Когда-то эти слёзы будто запеклись у меня внутри, и вот наконец они стали просачиваться наружу, как родник из-под земли.
Они бегут по моим щекам, капают мне прямо на руки и на клавиатуру «Мака». Текут, как струи дождя.
И у меня больше нет сил их удерживать.
Я удерживала их столько лет.
Столько холодных лет!
***
Я всё ещё пишу эти строки. Хинхан испуганно смотрит на меня из-под стола своими круглыми глазами. Он удивлён, бедняга.
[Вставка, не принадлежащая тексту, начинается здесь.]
@[simp] theorem setStackPair_sp (s : State) (p : StackPair) (v : Word) : (s.setStackPair p v).sp = s.sp := by cases p <;> rfl
@[simp] theorem setStackPair_pc (s : State) (p : StackPair) (v : Word) : (s.setStackPair p v).pc = s.pc := by cases p <;> rfl
@[simp] theorem setStackPair_ime (s : State) (p : StackPair) (v : Word) : (s.setStackPair p v).ime = s.ime := by cases p <;> rfl
@[simp] theorem setStackPair_ie (s : State) (p : StackPair) (v : Word) : (s.setStackPair p v).ie = s.ie := by cases p <;> rfl
@[simp] theorem setStackPair_ifl (s : State) (p : StackPair) (v : Word) : (s.setStackPair p v).ifl = s.ifl := by cases p <;> rfl
@[simp] theorem setStackPair_mode (s : State) (p : StackPair) (v : Word) : (s.setStackPair p v).mode = s.mode := by cases p <;> rfl
@[simp] theorem setStackPair_line (s : State) (p : StackPair) (v : Word) : (s.setStackPair p v).line = s.line := by cases p <;> rfl
@[simp] theorem setStackPair_acc (s : State) (p : StackPair) (v : Word) : (s.setStackPair p v).acc = s.acc := by cases p <;> rfl
@[simp] theorem setStackPair_ticks (s : State) (p : StackPair) (v : Word) : (s.setStackPair p v).ticks = s.ticks := by cases p <;> rfl
@[simp] theorem setStackPair_timerSeen (s : State) (p : StackPair) (v : Word) : (s.setStackPair p v).timerSeen = s.timerSeen := by cases p <;> rfl
@[simp] theorem setStackPair_lcdc (s : State) (p : StackPair) (v : Word) : (s.setStackPair p v).lcdc = s.lcdc := by cases p <;> rfl
@[simp] theorem setStackPair_scy (s : State) (p : StackPair) (v : Word) : (s.setStackPair p v).scy = s.scy := by cases p <;> rfl
@[simp] theorem setStackPair_scx (s : State) (p : StackPair) (v : Word) : (s.setStackPair p v).scx = s.scx := by cases p <;> rfl
@[simp] theorem setStackPair_dma (s : State) (p : StackPair) (v : Word) : (s.setStackPair p v).dma = s.dma := by cases p <;> rfl
@[simp] theorem setStackPair_stopped (s : State) (p : StackPair) (v : Word) : (s.setStackPair p v).stopped = s.stopped := by cases p <;> rfl
@[simp] theorem setStackPair_fatal (s : State) (p : StackPair) (v : Word) : (s.setStackPair p v).fatal = s.fatal := by cases p <;> rfl
@[simp] theorem setStackPair_unsupportedSeen (s : State) (p : StackPair) (v : Word) : (s.setStackPair p v).unsupportedSeen = s.unsupportedSeen := by cases p <;> rfl
@[simp] theorem setStackPair_log (s : State) (p : StackPair) (v : Word) : (s.setStackPair p v).log = s.log := by cases p <;> rfl
@[simp] theorem setStackPair_mem (s : State) (p : StackPair) (v : Word) : (s.setStackPair p v).mem = s.mem := by cases p <;> rfl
Хорошо, что только он, единственный на свете, застал меня в таком безобразном и постыдном виде.
Я знаю, что мне делать дальше. Сейчас я допишу это, закрою страницу, закрою свой дневник и отправлю письмо Джеффри Торнбуллу, мужу Вайноны. Он кажется мне достаточно здравомыслящим и разумным человеком.
Навряд ли их организация способна выплачивать большие гонорары юристам, тем более юристам с именем. Но юристы с именем, такие, как я, вполне могут позволить себе некую… благотворительность.
Так что, думаю, в самое ближайшее время Хинхан в дорожной клетке отправится вместе со мной взглянуть на ту землю, которой он обязан своим именем.
Не уверена, что Вайнона и Рут будут рады моему возвращению в Оглалу, но это их проблемы. Лично я им признательна – даже за их нелицеприятное мнение обо мне.
И вообще признательна.
Фактически Рут сделала для Стива всё, что не хотела и не могла сделать я, – она полностью растворилась в нём, отдала себя ему со всем самозабвением. Она родила ему дочь, чего я тоже не могла и не хотела сделать.
Каждому своё.
Она любила его, но и я, – хотя я никогда не говорила этого даже ему, – я тоже его любила.
Но это уже не имеет значения.
Она может не волноваться – я ничем не побеспокою её. Даже на его могилу я не пойду.
Зачем?
Для меня он навсегда останется мальчишкой, шагавшим по школьному коридору походкой вышедшей на охоту пумы.
Походкой воина, вышедшего на тропу войны.
Тогда я не встала рядом с ним на этой войне.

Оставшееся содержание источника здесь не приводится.